Делаю пояснение к письму от 16 июля. Оленька – Ольга Сергеевна Бокшанская, секретарь В.И.Немировича-Данченко, Федя – Федор Николаевич Михальский, администратор Художественного театра. Комиссаров и Лесли – актеры этого же театра.

В скором времени после приезда в Крым М.А. получил вызов в ЦК партии, но бумага показалась Булгакову подозрительной. Это оказалось „милой шуткой" Юрия Олеши. Вообще Москва широко комментировала звонок Сталина. Каждый вносил свою лепту выдумки, что и продолжается по сей день. Роман с Театром рабочей молодежи так и не состоялся: М.А. направили на работу в Художественный театр, чего он в то время пламенно добивался.

По вечерам нередко к нам приезжала писательница Наталия Алексеевна Венкстерн. Она уже написала пьесу „В 1825 году", шедшую с большим успехом во МХАТе 2-ом. В ней особенно хороши были Гиацинтова и Берсенев. Московский Художественный театр заказал писательнице инсценировку „Пиквикского клуба" Диккенса. По Москве тогда пошли слухи, что пьесу написал Булгаков. Это неправда: Москва любит посплетничать.

Наташа приносила готовые куски, в которых она добросовестно старалась сохранить длинные диккенсовские периоды, а М.А. молниеносно переделывал их в короткие сценические диалоги. Было очень интересно наблюдать за этим колдовским превращением. Но Наталия Венкстерн, женщина умная и способная, очень скоро уловила, чего добивался Булгаков.

„Пиквикский клуб" был поставлен в МХАТе в 1934 году В.Станицыным. Декорации в стиле старинной английской раскрашенной гравюры написал П.Вильямс, музыку – Н.Сизов. Некоторые песенки до сих пор еще звучат в моей памяти:

„Здравствуй, дом,

Прощай, дорога," —

много раз напевали москвичи. В роли судьи в этой пьесе в 1935 году выступал М.А. Это была единственная роль, сыгранная им в МХАТе.

Публика любила этот молодой, жизнерадостный спектакль. Мне кажется, он и сейчас был бы интересен и даже нужен для молодежи как образец английской классики.

В это кризисное время я постаралась устроиться на работу.
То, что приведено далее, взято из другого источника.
@[simp] theorem State.raiseCmdError_dirClk : (s.raiseCmdError c w).dirClk = s.dirClk := by cases c <;> rfl
@[simp] theorem State.raiseCmdError_dirDio : (s.raiseCmdError c w).dirDio = s.dirDio := by cases c <;> rfl
@[simp] theorem State.raiseCmdError_brightness : (s.raiseCmdError c w).brightness = s.brightness := by cases c <;> rfl
@[simp] theorem State.raiseCmdError_frame_eq : (s.raiseCmdError c w).frame = s.frame := by cases c <;> rfl
@[simp] theorem State.raiseCmdError_ackLast : (s.raiseCmdError c w).ackLast = s.ackLast := by cases c <;> rfl
@[simp] theorem State.raiseCmdError_nackSeen : (s.raiseCmdError c w).nackSeen = s.nackSeen := by cases c <;> rfl
@[simp] theorem State.raiseCmdError_brtSet : (s.raiseCmdError c w).brtSet = s.brtSet := by cases c <;> rfl
@[simp] theorem State.raiseCmdError_uq : (s.raiseCmdError c w).uq = s.uq := by cases c <;> rfl
@[simp] theorem State.raiseCmdError_prog : (s.raiseCmdError c w).prog = s.prog := by cases c <;> rfl

/-- Raising an error sets the flag of its cause and leaves the other one. -/
@[simp] theorem State.raiseCmdError_errIllegal :
    (s.raiseCmdError c w).errIllegal = (s.errIllegal || decide (c = .illegal)) := by
  cases c <;> simp [State.raiseCmdError]

@[simp] theorem State.raiseCmdError_errBusy :
    (s.raiseCmdError c w).errBusy = (s.errBusy || decide (c = .busy)) := by
  cases c <;> simp [State.raiseCmdError]

/-- The bits of STATUS, lowest first; those above them are reserved 0 (10_state.md R30). -/
theorem State.getLsbD_status (i : Nat) :
    s.status.getLsbD i = [s.busy, s.ackLast, s.nackSeen, s.errIllegal, s.errBusy, s.brtSet].getD i false := by
  simp only [State.status, BitVec.getLsbD_append]
  match i with
  | 0 | 1 | 2 | 3 | 4 | 5 => simp
  | i + 6 => simp

/-- NACK_SEEN gathers the levels that the SAMPLEs leave in ACK_LAST (10_state.md R33). -/
theorem State.sampleDio_nackSeen : s.sampleDio.nackSeen = (s.nackSeen || s.sampleDio.ackLast) := by
  cases h : s.dirDio
  · simp [State.sampleDio_in h]
  · simp [State.sampleDio_out h]

/-- No line micro-op clears NACK_SEEN. -/
theorem perform_nackSeen (u : MicroOp) (h : s.nackSeen = true) : (perform u s).nackSeen = true := by
  cases u with
  | drvlo l => cases l <;> exact h
  | rel l => cases l <;> exact h
  | wait => exact h
  | sample => simp [perform, State.sampleDio_nackSeen, h]
  | drvloIfAck => cases ha : s.ackLast <;> simp [perform, ha, h]

/-! ## What an instruction, a decoded word and a step can do -/

theorem exec_setseg_cases {s t : State} {len : BitVec 3} {pos : Byte} (h : exec (.setseg len pos) s = .next t) :
    (len.toNat ≤ maxLen ∧ t = s.setUq (expandProgram (updateProgram s.frame s.brightness len pos))) ∨
      (¬ len.toNat ≤ maxLen ∧ t = s.raiseCmdError .illegal (0x06#5 ++ len ++ pos)) := by
  by_cases hl : len.toNat ≤ maxLen
  · rw [exec_setseg s hl] at h; cases h; exact .inl ⟨hl, rfl⟩
  · rw [exec_setseg_illegal s hl] at h; cases h; exact .inr ⟨hl, rfl⟩
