-- ==== Sys2Proof/Syntax.lean ====
section
/-! DEFINITION. The commands of the device: one constructor of `Instr` for each row of spec/opcode_table.json, with
the operands that the row's event carries. An operand names what comes from outside the state (an address, a value
written, a message, a measurement); what the device finds in its own state is no operand. -/

namespace Sys2Proof
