/-- The register map of the PWR window. -/
def regRowsPWR : List RegRow := [
  { name := "PWR_STATE", off := 0xE00000, width := 32, reset := 0x0,
    fields := [⟨16, 13, .ro, .any⟩, ⟨12, 4, .ro, .any⟩, ⟨7, 1, .ro, .any⟩, ⟨6, 1, .ro, .any⟩, ⟨0, 1, .ro, .any⟩] },
  { name := "PWR_ERR", off := 0xE00004, width := 32, reset := 0x0,
    fields := [⟨3, 1, .w1c, .any⟩, ⟨2, 1, .w1c, .any⟩, ⟨1, 1, .w1c, .any⟩, ⟨0, 1, .w1c, .any⟩] },
  { name := "PWR_CFG", off := 0xE00008, width := 32, reset := 0x10E,
    fields := [⟨8, 1, .rw, .any⟩, ⟨4, 1, .rw, .any⟩, ⟨3, 1, .rw, .any⟩, ⟨2, 1, .rw, .any⟩, ⟨1, 1, .rw, .any⟩, ⟨0, 1, .rw, .any⟩] },
  { name := "PWR_TJ", off := 0xE0000C, width := 32, reset := 0x0,
    fields := [⟨0, 16, .ro, .any⟩] },
  { name := "PWR_TJ_CFG", off := 0xE00010, width := 32, reset := 0x85F5A00,
    fields := [⟨24, 4, .rw, .any⟩, ⟨16, 8, .rw, .range 60 99⟩, ⟨8, 8, .rw, .range 50 99⟩] },
  { name := "PWR_TJ_GAIN", off := 0xE00014, width := 32, reset := 0x800200,
    fields := [⟨16, 16, .rw, .any⟩, ⟨0, 16, .rw, .any⟩] },
  { name := "PWR_COOL", off := 0xE00018, width := 64, reset := 0x0,
    fields := [⟨48, 16, .ro, .any⟩, ⟨32, 16, .ro, .any⟩, ⟨16, 16, .ro, .any⟩, ⟨0, 16, .ro, .any⟩] },
  { name := "PWR_COOL_CFG", off := 0xE00020, width := 32, reset := 0x3C372D00,
    fields := [⟨24, 8, .rw, .range 30 80⟩, ⟨16, 8, .rw, .rangeTo 30 24 8⟩, ⟨8, 8, .rw, .rangeTo 20 16 8⟩] },
  { name := "PWR_COOL_GAIN", off := 0xE00024, width := 32, reset := 0x400400,
    fields := [⟨16, 16, .rw, .any⟩, ⟨0, 16, .rw, .any⟩] },
  { name := "PWR_FLOW_CFG", off := 0xE00028, width := 64, reset := 0x3E80014001E,
    fields := [⟨32, 16, .rw, .range 1 65535⟩, ⟨16, 16, .rw, .any⟩, ⟨0, 16, .rw, .atLeast 16 16⟩] },
  { name := "PWR_PUMP_CFG", off := 0xE00030, width := 32, reset := 0x1F4201E,
    fields := [⟨16, 16, .rw, .any⟩, ⟨12, 4, .rw, .range 1 15⟩, ⟨0, 8, .rw, .range 10 100⟩] },
  { name := "PWR_PUMP", off := 0xE00034, width := 32, reset := 0x64,
    fields := [⟨16, 8, .ro, .any⟩, ⟨0, 8, .rw, .range 0 100⟩] },
  { name := "PWR_NODE", off := 0xE00038, width := 64, reset := 0x0,
    fields := [⟨32, 16, .ro, .any⟩, ⟨16, 16, .rw, .any⟩, ⟨0, 16, .rw, .any⟩] },
  { name := "PWR_EB_CFG", off := 0xE00040, width := 64, reset := 0xD01E5A14,
    fields := [⟨32, 16, .rw, .any⟩, ⟨24, 8, .rw, .any⟩, ⟨16, 8, .rw, .range 0 100⟩, ⟨8, 8, .rw, .range 0 100⟩, ⟨0, 8, .rw, .below 16 8⟩] },
  { name := "PWR_EB_POWER", off := 0xE00048, width := 32, reset := 0x0,
    fields := [⟨16, 16, .rw, .any⟩, ⟨0, 16, .rw, .any⟩] },
  { name := "PWR_EB_STATUS", off := 0xE0004C, width := 32, reset := 0x0,
    fields := [⟨16, 8, .ro, .any⟩, ⟨8, 2, .ro, .any⟩, ⟨0, 8, .ro, .any⟩] },
  { name := "PWR_LEAD", off := 0xE00050, width := 32, reset := 0x502,
    fields := [⟨8, 8, .rw, .range 1 10⟩, ⟨0, 8, .rw, .range 1 10⟩] },
  { name := "PWR_BUS", off := 0xE00054, width := 32, reset := 0x0,
    fields := [⟨31, 1, .rw, .any⟩, ⟨24, 7, .rw, .any⟩, ⟨16, 7, .rw, .any⟩, ⟨8, 7, .rw, .any⟩, ⟨0, 7, .rw, .any⟩] },
  { name := "PWR_VCORE", off := 0xE00058, width := 32, reset := 0x0,
    fields := [⟨16, 16, .ro, .any⟩, ⟨0, 16, .ro, .any⟩] },
  { name := "PWR_CLAMPS", off := 0xE0005C, width := 32, reset := 0x0,
    fields := [⟨0, 32, .w1c, .any⟩] },
  { name := "PWR_EMERG", off := 0xE00060, width := 32, reset := 0x0,
    fields := [⟨0, 32, .w1c, .any⟩] },
  { name := "PWR_CLASS", off := 0xE00100, s1 := 8, n1 := 16, width := 64, reset := 0x640000,
    fields := [⟨16, 8, .rw, .range 0 100⟩, ⟨0, 16, .rw, .any⟩] }]

/-- The register map of the LOG window. -/
def regRowsLOG : List RegRow := [
  { name := "LOG_WR", off := 0x1000000, width := 64, reset := 0x0,
    fields := [⟨0, 64, .ro, .any⟩] },
  { name := "LOG_ERR", off := 0x1000008, width := 32, reset := 0x0,
    fields := [⟨1, 1, .w1c, .any⟩, ⟨0, 1, .w1c, .any⟩] },
  { name := "LOG_DEV_CE", off := 0x100000C, width := 32, reset := 0x0,
    fields := [⟨0, 32, .w1c, .any⟩] },
  { name := "LOG_DEV_UE", off := 0x1000010, width := 32, reset := 0x0,
    fields := [⟨0, 32, .w1c, .any⟩] },
  { name := "LOG_MCTP", off := 0x1000014, width := 32, reset := 0x0,
    fields := [⟨10, 1, .rw, .any⟩, ⟨9, 1, .rw, .any⟩, ⟨8, 1, .rw, .any⟩, ⟨0, 7, .rw, .any⟩] }]

/-- The block windows of R8 in the order of its table, which is the block index of R29: TOP 0 to LOG 16. -/
def regWindows : List (List RegRow) :=
  [regRowsTOP, regRowsPAV, regRowsSCH, regRowsFAB, regRowsMEM, regRowsCXM, regRowsCKP, regRowsHIF, regRowsQUE, regRowsRDM, regRowsETH, regRowsTRF, regRowsCIP, regRowsLDG, regRowsPWR, regRowsEMU, regRowsLOG]

/-- Does `off` name a register of the row? -/
def RegRow.covers (r : RegRow) (off : Nat) : Bool :=
  if off < r.off then false else
    let d := off - r.off
    let i := if r.n1 ≤ 1 then 0 else if r.s1 = 0 then 0 else min (d / r.s1) (r.n1 - 1)
    let e := d - i * r.s1
    let j := if r.n2 ≤ 1 then 0 else if r.s2 = 0 then 0 else e / r.s2
    decide (i < r.n1) && decide (j < r.n2) && decide (e - j * r.s2 = 0)

/-- The row that holds the register at BAR0 offset `off`, if any (R8: other offsets are unassigned). -/
def regRow? (off : Nat) : Option RegRow :=
  match regWindows[off / 0x100000]? with
  | some rows => rows.find? (fun r => r.covers off)
  | none => none

/-- The reset value of the register at `off`: that of its row; 0 at an unassigned offset (R8). -/
def regReset (off : Nat) : BitVec 64 :=
  match regRow? off with
  | some r => BitVec.ofNat 64 r.reset
  | none => 0

end Sys2Proof.Machine
end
Еще на шоферских курсах инженер Борис Эдуардович Шпринк, читавший у нас моторостроение и работавший заместителем главного редактора „Технической энциклопедии", предложил мне поступить к ним в редакцию. Я поступила. Мне нравилось. Все были очень культурны, и там легко дышалось.
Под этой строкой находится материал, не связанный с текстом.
-- ==== Sys2Proof/Machine/StateSch.lean ====
section
/-! DEFINITION. The state of the time base and of the schedule unit (R114 to R146, R495, R498) that its registers
do not hold: the time-base counter, the held and the active image, the active and the pending table, the notices,
the bulk-move channels. -/

namespace Sys2Proof.Machine

open Sys2Proof

/-- An epoch record (R124). -/
structure EpochRec where
  len : Nat
  stepStart : Bool
  commit : Bool
  pclass : Nat
  glean : Nat
  deriving DecidableEq, Repr

/-- A slot run (R128): `kind` 1 LOCAL, 2 TRANSIT. -/
structure Run where
  start : Nat
  count : Nat
  port : Nat
  kind : Nat
  flits : Nat
  inPort : Nat
  stream : Nat
  deriving DecidableEq, Repr

/-- A sown stream (R128). -/
structure Strm where
  src : Nat
  dst : Nat
  len : Nat
  dev : Nat
  op : Nat
  sig : BitVec 16
  deriving DecidableEq, Repr

/-- A pavilion binding (R128). -/
structure Bind where
  lpav : Nat
  argKind : Nat
  entry : BitVec 16
  arg : BitVec 32
  deriving DecidableEq, Repr

/-- A bulk move (R128). -/
structure Mv where
  src : Nat
  dst : Nat
  len : Nat
  start : Nat
  sig : BitVec 16
  deriving DecidableEq, Repr

/-- A device epoch block (R127). -/
structure EpochBlock where
  runs : List Run
  streams : List Strm
  binds : List Bind
  moves : List Mv
  pairs : BitVec 64
  commitMap : Nat
  gddrBytes : Nat
  cxlBytes : Nat
  /-- its length in the image, in bytes (R133 kind 9) -/
  bytes : Nat
  deriving DecidableEq, Repr

/-- A program entry (R126). -/
structure Prog where
  mask : BitVec 128
  imem : List (BitVec 16)
  dmem : List (BitVec 16)
  deriving DecidableEq, Repr

/-- What a device keeps of a schedule image: the shared parts and its own section (R122 to R128). -/
structure Image where
  id : BitVec 64
  recs : List EpochRec
  loop : Nat
  devs : List Nat
  vrankLog2 : Nat
  progs : List Prog
  blocks : List (Option EpochBlock)
  deriving DecidableEq, Repr

/-- An image that LOAD has begun to read, or that is ARMED (R132, R136): the settings held with it, whether RUN was
IDLE at LOAD, whether it is to be discarded at the end of its load, and the pavilions a program load names. -/
structure HeldImage where
  img : Image
  idleLoad : Bool
  actTb : Nat
  actEpoch : BitVec 32
  startStep : BitVec 32
  armed : Bool
  doomed : Bool
  deriving DecidableEq, Repr

/-- The outcome of the checks of a load in progress (R132): `none` while all passed. -/
structure LoadFail where
  st : Status
  detail : Nat
  entries : Nat
  /-- the report's entries: record, kind, index, need, avail (R134) -/
  report : List (Nat × Nat × Nat × Nat × Nat)
  imageId : BitVec 64
  deriving DecidableEq, Repr

/-- An ARMED notice held (R135, R136). -/
structure ArmedN where
  image : BitVec 64
  dev : Nat
  stamp : Nat
  deriving DecidableEq, Repr

/-- A PACE notice held (R143). -/
structure PaceN where
  dev : Nat
  level : Nat
  stamp : Nat
  deriving DecidableEq, Repr

/-- A bulk move of the active epoch (R495): waiting, in a channel, in a channel with every write issued and one not yet
made, done. -/
inductive MoveSt where
  | waiting
  | running
  | copied
  | done
  deriving DecidableEq, Repr

/-- The epoch that is open (R138). -/
structure OpenEpoch where
  record : Nat
  /-- SCH_TB at its opening boundary -/
  opened : Nat
  /-- L′, the paced length in slots (R143) -/
  lenPaced : Nat
  /-- G of R139 -/
  glean : Nat
  blk : EpochBlock
  moves : List MoveSt
  /-- flits of each stream that the ports have sent -/
  sent : List Nat
  /-- SCH_TB when the last condition of R107 and R138 step 1 was met so far -/
  metAt : Nat
  /-- its boundary has passed with a fault: nothing opens until T_r (R138 step 1) -/
  closed : Bool
  deriving DecidableEq, Repr

/-- The schedule unit and the time base. -/
structure Sch where
  tb : BitVec 64
  /-- ticks for which the counter still holds its value (R115) -/
  hold : Nat
  /-- consecutive good exchanges, and consecutive exchanges with |θ| above 1 ns (R116) -/
  good : Nat
  bad : Nat
  /-- time of the latest slew, and of the latest exchange (R115) -/
  lastSlew : Nat
  lastExch : Nat
  /-- gpio[31] is high until this time (R118) -/
  pulse : Option Nat
  held : Option HeldImage
  load : Option LoadFail
  active : Option Image
  /-- the record that began the current step (R141) -/
  stepRec : Nat
  epoch : Option OpenEpoch
  /-- the pending table is filled (R138 step 5) -/
  filled : Bool
  /-- the fault of the current attempt has been recorded, and a FAULT notice of its own was sent (R498) -/
  recorded : Bool
  ownSent : Bool
  /-- the T_r of the FAULT notices held for the current step and attempt (R141) -/
  trs : List Nat
  armed : List ArmedN
  /-- the PACE notices held, the newest first -/
  paces : List PaceN
  /-- the opening boundaries since the activation from IDLE, the newest first, each with the number of PACE notices held
  at it (R143) -/
  opens : List (Nat × Nat)
  /-- the latest number of this device's own notices by kind, and the latest accepted by origin and kind (R170) -/
  ownNum : Vector Nat 5
  seenNum : List ((Nat × Nat) × Nat)
  /-- bulk-move channels in use: the index of the move in each (R495) -/
  chans : List Nat
  /-- the power processor's pace request (R143, R450) -/
  pacePwr : Nat
  /-- MAX_ATTEMPT as it stood at step 3 of the latest boundary (R138) -/
  maxAtt : Nat
  /-- the fabric ports on which a child has asked for the time (R115, R426) -/
  kids : List (Fin 24)
  deriving DecidableEq, Repr

/-- The schedule unit at cold reset: the counter at 0 (R114), nothing held. -/
def Sch.reset : Sch :=
  { tb := 0, hold := 0, good := 0, bad := 0, lastSlew := 0, lastExch := 0, pulse := none, held := none, load := none,
    active := none, stepRec := 0, epoch := none, filled := false, recorded := false, ownSent := false, trs := [], armed := [],
    paces := [], opens := [], ownNum := Vector.replicate 5 0, seenNum := [], chans := [], pacePwr := 0, maxAtt := 3, kids := [] }

end Sys2Proof.Machine
end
– Эх, Любашка, ничего из этого дела не выйдет, – сказал Михаил Афанасьевич.

У него, видно, было обостренное ощущение существовавшей недоброжелательности по отношению к себе, писателю Булгакову, а рикошетом и ко мне, его жене.

Он как в воду смотрел. Истекал положенный месячный срок перед проведением меня в штат: не хватало нескольких дней. Борис Эдуардович позвал к себе в кабинет и как-то смущенно сказал, что кадры меня не пропускают.

– Сам Людвиг Карлович (это главный редактор, Мартенс) беседовал с кадрами, настойчиво просил за вас, пытался убедить их, но все напрасно.

Я поблагодарила и отбыла к себе на Пироговскую. Тогда я не знала, что представляет собой Людвиг Карлович Мартенс. Знала, что это культурный, воспитанный и доброжелательный человек. Прошло 35 лет. И вот передо мной „Известия" за 19 января 1965 г. Рубрика: Борцы за великое дело. Портрет. Заголовок: Дипломат, ученый, изобретатель. В краткой биографии говорится, что Людвиг Карлович Мартенс был стойким большевиком-ленинцем, соратником Владимира Ильича, выполнявшим в Германии и Англии революционные поручения самого Ленина. По его же указанию и решению ЦК партии Мартенс в 1919 г. был назначен представителем Советского правительства в Соединенных Штатах, где провел два трудных и бурных года. Ему все же удалось организовать в Нью-Йорке советскую миссию и основать два общества: „Друзья Советской России" и „Техническая помощь Советской России".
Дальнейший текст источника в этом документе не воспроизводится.